_About this exercise_. Look at the entries below and restate word for word the lines from the first through the one that has "theorem trainingDone_within (s".

_Collection entries_.

--

def Parts.trainedLane : List Part := [0x4028, Part.lk, 0x6048, Part.host, Part.tw, 0x4038, Part.ev, Part.clk, 0x7820, 0x7808, Part.sys, 0x7810]
theorem trainedLane_within (s : State) (e : Nat) (t : Trained) : Within Parts.trainedLane s (State.trainedLane s e t) := by
  have h0 : Within Parts.trainedLane s s := .refl
  unfold State.trainedLane
  extract_lets +onlyGivenNames -merge a0
  clear_value a0
  extract_lets +onlyGivenNames -merge a1
  have h2 : Within Parts.trainedLane s a1 := by
    unfold a1
    refine Within.step ?_ (setFld_within ..) rfl
    with_reducible assumption
  clear_value a1
  extract_lets +onlyGivenNames -merge a3
  clear_value a3
  extract_lets +onlyGivenNames -merge a4
  have h5 : Within Parts.trainedLane s a4 := by
    unfold a4
    split
    · with_reducible assumption
    · refine Within.step ?_ (setLaneRun_within ..) rfl
      with_reducible assumption
  clear_value a4
  extract_lets +onlyGivenNames -merge a6
  have h7 : Within Parts.trainedLane s a6 := by
    unfold a6
    refine Within.step ?_ (setFld_within ..) rfl
    with_reducible assumption
  clear_value a6
  split
  · refine Within.step ?_ (setLane_within ..) rfl
    with_reducible assumption
  · extract_lets +onlyGivenNames -merge a8
    have h9 : Within Parts.trainedLane s a8 := by
      unfold a8
      refine Within.step ?_ (gainLock_within ..) rfl
      with_reducible assumption
    clear_value a8
    split
    · with_reducible assumption
    · refine Within.step ?_ (miswire_within ..) rfl
      with_reducible assumption

def Parts.trainingDone : List Part := [0x4028, 0x6048, Part.host, Part.lk, Part.tw, 0x4038, Part.ev, Part.clk, 0x7820, 0x7808, Part.sys, 0x7810]
theorem trainingDone_within (s : State) (d : Nat) (sh : Nat) (l : List Trained) : Within Parts.trainingDone s (State.trainingDone s d sh l) := by
  have h0 : Within Parts.trainingDone s s := .refl
  unfold State.trainingDone
  extract_lets +onlyGivenNames -merge a0
  split
  · with_reducible assumption
  · extract_lets +onlyGivenNames -merge a1
    have h2 : Within Parts.trainingDone s a1 := by
      unfold a1
      refine Within.foldl ?_ ?_
      · with_reducible assumption
      · intro x3 x4 x5
        extract_lets +onlyGivenNames -merge a6
        split
        · with_reducible assumption
        · split
          · split
            · split
              · refine Within.step ?_ (setLane_within ..) rfl
                refine Within.step ?_ (setFld_within ..) rfl
                with_reducible assumption
              · with_reducible assumption
            · with_reducible assumption
          · split
            · with_reducible assumption
            · split
              · refine Within.step ?_ (trainedLane_within ..) rfl
                with_reducible assumption
              · refine Within.step ?_ (setLane_within ..) rfl
                with_reducible assumption
    clear_value a1
    split
    · refine Within.step ?_ (setLane_within ..) rfl
      with_reducible assumption
    · with_reducible assumption

def Parts.txeqStep : List Part := [Part.lk]
theorem txeqStep_within (s : State) (e : Nat) : Within Parts.txeqStep s (State.txeqStep s e) := by
  have h0 : Within Parts.txeqStep s s := .refl
  unfold State.txeqStep
  split
  · with_reducible assumption
  · extract_lets +onlyGivenNames -merge a0
    clear_value a0
    extract_lets +onlyGivenNames -merge a1
    clear_value a1
    extract_lets +onlyGivenNames -merge a2
    clear_value a2
    extract_lets +onlyGivenNames -merge a3
    clear_value a3
    split
    · refine Within.step ?_ (setLaneRun_within ..) rfl
      with_reducible assumption
    · with_reducible assumption

def Parts.execLaneErrorSecond : List Part := [Part.clk, Part.lk, Part.ev, Part.host, 0x7820, 0x6048, 0x7808, Part.sys, 0x7810]
theorem execLaneErrorSecond_within (s : State) : ExecWithin Parts.execLaneErrorSecond s (execLaneErrorSecond s) := by
  have h0 : Within Parts.execLaneErrorSecond s s := .refl
  unfold execLaneErrorSecond
  refine ⟨_, rfl, ?_⟩
  refine Within.step ?_ (errorSecond_within ..) rfl
  with_reducible assumption

def Parts.execLaneSignalLoss : List Part := [Part.lk, 0x4028, 0x6048, Part.host, 0x4038, Part.tm, 0x5018, 0x4870]
theorem execLaneSignalLoss_within (e : Nat) (s : State) : ExecWithin Parts.execLaneSignalLoss s (execLaneSignalLoss e s) := by
  have h0 : Within Parts.execLaneSignalLoss s s := .refl
  unfold execLaneSignalLoss
  refine ⟨_, rfl, ?_⟩
  refine Within.step ?_ (signalLoss_within ..) rfl
  with_reducible assumption
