def Parts.ageRecord : List Part := [0x8850]
theorem ageRecord_within (s : State) : Within Parts.ageRecord s (State.ageRecord s) := by
  have h0 : Within Parts.ageRecord s s := .refl
  unfold State.ageRecord
  refine Within.foldl ?_ ?_
  · with_reducible assumption
  · intro x0 x1 x2
    extract_lets +onlyGivenNames -merge a3
    clear_value a3
    extract_lets +onlyGivenNames -merge a4
    extract_lets +onlyGivenNames -merge a5
    have h6 : Within Parts.ageRecord s a5 := by
      unfold a5
      refine Within.step ?_ (setFld_within ..) rfl
      refine Within.step ?_ (setFld_within ..) rfl
      with_reducible assumption
    clear_value a5
    extract_lets +onlyGivenNames -merge a7
    have h8 : Within Parts.ageRecord s a7 := by
      unfold a7
      refine Within.step ?_ (setFld_within ..) rfl
      refine Within.step ?_ (setFld_within ..) rfl
      with_reducible assumption
    clear_value a7
    refine Within.step ?_ (setFld_within ..) rfl
    with_reducible assumption

def Parts.project : List Part := [0x8828, Part.pw, Part.ev, Part.host, Part.clk, 0x7820, 0x6048, 0x7808, Part.sys, 0x7810]
theorem project_within (s : State) (d : Nat) : Within Parts.project s (State.project s d) := by
  have h0 : Within Parts.project s s := .refl
  unfold State.project
  extract_lets +onlyGivenNames -merge a0
  clear_value a0
  extract_lets +onlyGivenNames -merge a1
  have h2 : Within Parts.project s a1 := by
    unfold a1
    refine Within.step ?_ (setFld_within ..) rfl
    refine Within.step ?_ (setFld_within ..) rfl
    with_reducible assumption
  clear_value a1
  extract_lets +onlyGivenNames -merge a3
  have h4 : Within Parts.project s a3 := by
    unfold a3
    refine Within.step ?_ (setFld_within ..) rfl
    refine Within.step ?_ (setFld_within ..) rfl
    with_reducible assumption
  clear_value a3
  extract_lets +onlyGivenNames -merge a5
  clear_value a5
  split
  · refine Within.step ?_ (raise_within ..) rfl
    refine Within.step ?_ (withPw_within ..) rfl
    with_reducible assumption
  · with_reducible assumption

def Parts.ageingUpdate : List Part := [Part.pw, 0x8828, Part.ev, Part.host, Part.clk, 0x7820, 0x6048, 0x7808, Part.sys, 0x7810]
theorem ageingUpdate_within (s : State) (inp : List AgeInput) : Within Parts.ageingUpdate s (State.ageingUpdate s inp) := by
  have h0 : Within Parts.ageingUpdate s s := .refl
  unfold State.ageingUpdate
  extract_lets +onlyGivenNames -merge a0
  have h1 : Within Parts.ageingUpdate s a0 := by
    unfold a0
    refine Within.step ?_ (withPw_within ..) rfl
    with_reducible assumption
  clear_value a0
  refine Within.foldl ?_ ?_
  · with_reducible assumption
  · intro x2 x3 x4
    refine Within.step ?_ (project_within ..) rfl
    with_reducible assumption

def Parts.setDomain : List Part := [0x8810, 0x6048, Part.host]
theorem setDomain_within (s : State) (e : Nat) (n : Nat) : Within Parts.setDomain s (State.setDomain s e n) := by
  have h0 : Within Parts.setDomain s s := .refl
  unfold State.setDomain
  refine Within.step ?_ (setNotify_within ..) rfl
  with_reducible assumption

--

_Answer for this exercise_.
def Parts.trainedLane : List Part := [0x4028, Part.lk, 0x6048, Part.host, Part.tw, 0x4038, Part.ev, Part.clk, 0x7820, 0x7808, Part.sys, 0x7810]
theorem trainedLane_within (s : State) (e : Nat) (t : Trained) : Within Parts.trainedLane s (State.trainedLane s e t) := by
  have h0 : Within Parts.trainedLane s s := .refl
  unfold State.trainedLane
  extract_lets +onlyGivenNames -merge a0
  clear_value a0
  extract_lets +onlyGivenNames -merge a1
  have h2 : Within Parts.trainedLane s a1 := by
    unfold a1
    refine Within.step ?_ (setFld_within ..) rfl
    with_reducible assumption
  clear_value a1
  extract_lets +onlyGivenNames -merge a3
  clear_value a3
  extract_lets +onlyGivenNames -merge a4
  have h5 : Within Parts.trainedLane s a4 := by
    unfold a4
    split
    · with_reducible assumption
    · refine Within.step ?_ (setLaneRun_within ..) rfl
      with_reducible assumption
  clear_value a4
  extract_lets +onlyGivenNames -merge a6
  have h7 : Within Parts.trainedLane s a6 := by
    unfold a6
    refine Within.step ?_ (setFld_within ..) rfl
    with_reducible assumption
  clear_value a6
  split
  · refine Within.step ?_ (setLane_within ..) rfl
    with_reducible assumption
  · extract_lets +onlyGivenNames -merge a8
    have h9 : Within Parts.trainedLane s a8 := by
      unfold a8
      refine Within.step ?_ (gainLock_within ..) rfl
      with_reducible assumption
    clear_value a8
    split
    · with_reducible assumption
    · refine Within.step ?_ (miswire_within ..) rfl
      with_reducible assumption

def Parts.trainingDone : List Part := [0x4028, 0x6048, Part.host, Part.lk, Part.tw, 0x4038, Part.ev, Part.clk, 0x7820, 0x7808, Part.sys, 0x7810]
theorem trainingDone_within (s : State) (d : Nat) (sh : Nat) (l : List Trained) : Within Parts.trainingDone s (State.trainingDone s d sh l) := by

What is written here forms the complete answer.